这部分的内容其实在LangChain的官网已经给出了流程图。在这里插入图片描述
我这里就直接偷懒了，准备对Webui的项目进行复刻练习，那么接下来就是照着葫芦画瓢就行。
那么我卡在了Retrieve这一步。先放有疑惑地方的代码：

if web_content:
            prompt_template = f"""基于以下已知信息，简洁和专业的来回答用户的问题。
                                如果无法从中得到答案，请说 "根据已知信息无法回答该问题" 或 "没有提供足够的相关信息"，不允许在答案中添加编造成分，答案请使用中文。
                                已知网络检索内容：{web_content}""" + """
                                已知内容:
                                {context}
                                问题:
                                {question}"""
        else:
            prompt_template = """基于以下已知信息，请简洁并专业地回答用户的问题。
                如果无法从中得到答案，请说 "根据已知信息无法回答该问题" 或 "没有提供足够的相关信息"。不允许在答案中添加编造成分。
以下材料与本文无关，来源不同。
-- ==== Sys2Proof/Tests/Slice0.lean ====
section
/-!
SUPPORT. The model's own tests: ill-formed terms that WellFormed refuses; for every constructor a word written out from its
encoding (30_encoding.md R87, R90) and the instruction it decodes to; single steps whose expected results are those of
95_test_vectors.md (DV, TV, V) and of the worked examples of 44_memory_access.md; and for every statement with hypotheses a
state and operands that meet them.
-/

-- One theorem after another: very many small theorems at once need more threads than the memory limit leaves.
set_option Elab.async false

namespace Sys2Proof.Tests

open Sys2Proof Sys2Proof.Machine Sys2Proof.Claims

/-- The state a step answers; the state after reset stands for a stop, which no step answers. -/
def nextOf : Result → State
  | .next s => s
  | .fault _ => State.reset
  | .refused _ => State.reset

/-- The state after one step. -/
def after (s : State) : State := nextOf (step s)

/-- Some registers set. -/
def withRegs (s : State) : List (RegIdx × Word) → State
  | [] => s
  | (i, v) :: l => withRegs (s.setReg i v) l

/-- The start state of the vectors: the word at pc = 0x100, some registers set, everything else as after reset. -/
def vec (w : InstrWord) (regs : List (RegIdx × Word)) : State :=
  withRegs { State.reset with pc := 0x100, mem := State.reset.mem.write 0x100 .b4 (w.setWidth 64) } regs

/-- The start state of the memory vectors: the bytes 80 01 02 03 F4 05 06 07 from 0x1000 on as well. -/
def memVec (w : InstrWord) (regs : List (RegIdx × Word)) : State :=
  { vec w regs with mem := (vec w regs).mem.write 0x1000 .b8 0x80010203F4050607 }

/-! ### WellFormed refuses ill-formed terms (R82, R85) -/

theorem test_wf_uX_too_big : WellFormed refOpmap (.addIR 256 1 2) = false := by decide

theorem test_wf_sX_too_big : WellFormed refOpmap (.ldu1D 128 1 2) = false := by decide

theorem test_wf_sX_too_small : WellFormed refOpmap (.idivIR (-129) 1 2) = false := by decide

theorem test_wf_sY_too_big : WellFormed refOpmap (.mulRI 1 128 2) = false := by decide

theorem test_wf_uXY_too_big : WellFormed refOpmap (.ldiu 65536 1) = false := by decide

theorem test_wf_sXY_too_small : WellFormed refOpmap (.ldis (-32769) 1) = false := by decide

theorem test_wf_sXYZ_too_big : WellFormed refOpmap (.jmp 8388608) = false := by decide

theorem test_wf_kind_not_mapped : WellFormed [(0x03, .nop)] (.getc 1) = false := by decide

theorem test_wf_extremes : WellFormed refOpmap (.addIR 255 1 2) = true ∧ WellFormed refOpmap (.ldu1D (-128) 1 2) = true
    ∧ WellFormed refOpmap (.mulRI 1 127 2) = true ∧ WellFormed refOpmap (.ldis (-32768) 1) = true
    ∧ WellFormed refOpmap (.jmp (-8388608)) = true := by decide

theorem test_map_without_a_required_kind : OpMap.conforming (refOpmap.filter (fun e => e.2 != .nop)) = false := by
  decide +kernel

theorem test_map_without_a_logical_shift :
    OpMap.conforming (refOpmap.filter (fun e => e.2 != .shrRR && e.2 != .shrIR)) = false := by decide +kernel

theorem test_map_without_an_arithmetic_shift :
    OpMap.conforming (refOpmap.filter (fun e => e.2 != .sarRR && e.2 != .sarIR)) = false := by decide +kernel

theorem test_map_with_an_opcode_twice : OpMap.conforming ((0x03, .getc) :: refOpmap) = false := by decide +kernel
另外，答案请使用中文。

                已知内容:
                {context}

                问题:
                {question}"""
        prompt = PromptTemplate(template=prompt_template,
                                input_variables=["context", "question"])
        ......

        knowledge_chain = RetrievalQA.from_llm(
            llm=self.llm,
            retriever=vector_store.as_retriever(
                search_kwargs={"k": self.top_k}),
            prompt=prompt)
        knowledge_chain.combine_documents_chain.document_prompt = PromptTemplate(
            input_variables=["page_content"], template="{page_content}")

        knowledge_chain.return_source_documents = True

        result = knowledge_chain({"query": query})
        return result

我对prompt_template、knowledge_chain.combine_documents_chain.document_prompt和 result = knowledge_chain({"query": query})这三个地方的input_key不明白为啥一定要这样设置。虽然我也看了LangChain的API文档。但是我并未得到详细的答案，那么只能一行行看源码是到底怎么设置的了。

注意：由于LangChain是一层层封装的，那么result = knowledge_chain({"query": query})可以认为是最外层，那么我们先看最外层。

result = knowledge_chain({“query”: query})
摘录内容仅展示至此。